# Chicken getting bullied...



## Ngt (Dec 31, 2016)

I have a small coop and run. 4 chickens. Good layers. Been getting 4 eggs per day. The last few weeks one of them has been very inconsistent. I think the one not laying is not getting enough food. The others seem to be a group. Today i saw one on top of the chicken that's not laying, clawing at its back and with its beek on its neck. My friend said i need a bigger run. Thoughts?


----------



## robin416 (Sep 8, 2013)

It's entirely possible your friend is correct. Not enough space can cause behavior problems. 

Without knowing the size of their coop and the size of their run it's hard to know for certain what is going on. 

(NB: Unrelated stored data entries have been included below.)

/-- The word patched in a U record keeps the 12 bits below the immediate (30_encoding.md R106). -/
theorem encodeRecord_patched_imm20 {it : IType} (hit : it = .U) (w : Word) (v : Int) :
    encodeRecord { decodeAs it w with imm := BitVec.ofInt 20 v } =
      lowBits 12 w ||| placeField (BitVec.ofInt 20 v) 12 := by
  subst hit
  simp only [encodeRecord, encodeFields, decodeAs, BitVec.ofInt_natCast, BitVec.ofNat_toNat, BitVec.setWidth_eq,
    placeField_opcodeField, lowBits_or_placeField, Nat.reduceAdd]

/-- Settles O30: by format, the bits below the immediate with the truncated value placed on them, or the refusal. -/
theorem patchReplacesTheImmediateAlone : Obligations.PatchReplacesTheImmediateAlone := by
  intro t w m v h
  refine ⟨fun hit => ⟨_, patchWord_of_patchRecord_ok h (patchRecord_imm15 hit w v), ?imm15⟩,
    fun hit => ⟨_, patchWord_of_patchRecord_ok h (patchRecord_imm20 hit w v), ?imm20⟩,
    fun hit => patchWord_of_patchRecord_error h (patchRecord_no_imm hit w v)⟩
  case imm15 =>
    rw [encodeRecord_patched_imm15 hit]
    exact toNat_lowBits_or_value w v (by omega)
  case imm20 =>
    rw [encodeRecord_patched_imm20 hit]
    exact toNat_lowBits_or_value w v (by omega)

/-! ### Words written out -/

/-- Settles O29: each word by the encoding of its opcode, with its fields read. -/
theorem wordsWrittenOutDecode : Obligations.WordsWrittenOutDecode := by
  obtain ⟨hadd, _⟩ := addSubMulWrap
  obtain ⟨haddi, _⟩ := addiSubiWrap
  obtain ⟨_, _, hsw, _⟩ := storesWriteTheLowBytes
  obtain ⟨hbeq, _⟩ := branchesCompareAndGoToTheImmediate
  obtain ⟨hjal, _⟩ := jumpsLinkTheNextInstruction
  obtain ⟨hecall, _⟩ := exitCallHaltsAndOtherCallsFault
  exact ⟨hadd _ rfl, haddi _ rfl, hsw _ rfl, hbeq _ rfl, hjal _ rfl, hecall _ rfl⟩

end Machine
end Sys2Proof
end

section
/-! PROOFS. Immediate operands (30_encoding.md R123). Digits are read from the most significant down, so the number after
a digit string is the accumulator shifted by its length plus its value; the token forms differ in their first two
characters. -/

namespace Sys2Proof.Machine

/-! ### Digits -/

/-- A digit's character has the digit's value in every base that has the digit. -/
theorem digitValue_digitChar {base d : Nat} (hd : d < base) (hbase : base ≤ 16) :
    digitValue base (Nat.digitChar d) = some d := by
  have hd16 : d < 16 := by omega
  interval_cases d <;> exact if_pos hd

theorem numberOfDigits_map_digitChar {base : Nat} (hbase : base ≤ 16) {ds : List Nat} (hds : ∀ d ∈ ds, d < base)
    (acc : Nat) :
    numberOfDigits base acc (ds.map Nat.digitChar) = some (acc * base ^ ds.length + Nat.ofDigits base ds.reverse) := by
  induction ds generalizing acc with
  | nil => simp [numberOfDigits]
  | cons d ds ih =>
    obtain ⟨hd, htail⟩ := List.forall_mem_cons.mp hds
    rw [List.map_cons, numberOfDigits, digitValue_digitChar hd hbase]
    simp only [ih htail, List.length_cons, List.reverse_cons, Nat.ofDigits_append, List.length_reverse,
      Nat.ofDigits_singleton]
    congr 1
    ring

/-- The number a whole digit string stands for. -/
theorem numberOfDigits_zero {base : Nat} (hbase : base ≤ 16) {ds : List Nat} (hds : ∀ d ∈ ds, d < base) :
    numberOfDigits base 0 (ds.map Nat.digitChar) = some (Nat.ofDigits base ds.reverse) := by
  rw [numberOfDigits_map_digitChar hbase hds, Nat.zero_mul, Nat.zero_add]

/-- A decimal digit is none of the characters that open another token form. -/
theorem decimalDigit_ne {d : Nat} (hd : d < 10) :
    Nat.digitChar d ≠ '-' ∧ (Nat.digitChar d).toNat ≠ 39 ∧ Nat.digitChar d ≠ 'x' := by
  interval_cases d <;> decide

You can pull the aggressor out, put her in a place she can't see the others to see if that doesn't adjust her attitude.


----------



## Ngt (Dec 31, 2016)

The run is only 2 ft by 8 ft, @ about 4ft tall. Plus under the 3 1/2 by 4ft coop. Not much room to roam. I'll take the aggressor out tomorrow and see. Thanks forthe advice!


----------



## seminole wind (Aug 22, 2015)

You need a bigger pen.


----------



## robin416 (Sep 8, 2013)

I agree with Karen, they need more space. Boredom and tight quarters can cause all sorts of emotional problems with these guys.


----------



## dawg53 (Aug 25, 2015)

I agree, expansion is best. In the meantime, hang a head of cabbage in the pen for them to peck at. That'll distract them for sure.


----------



## Ngt (Dec 31, 2016)

Ok, after the rain I'll get to building.


----------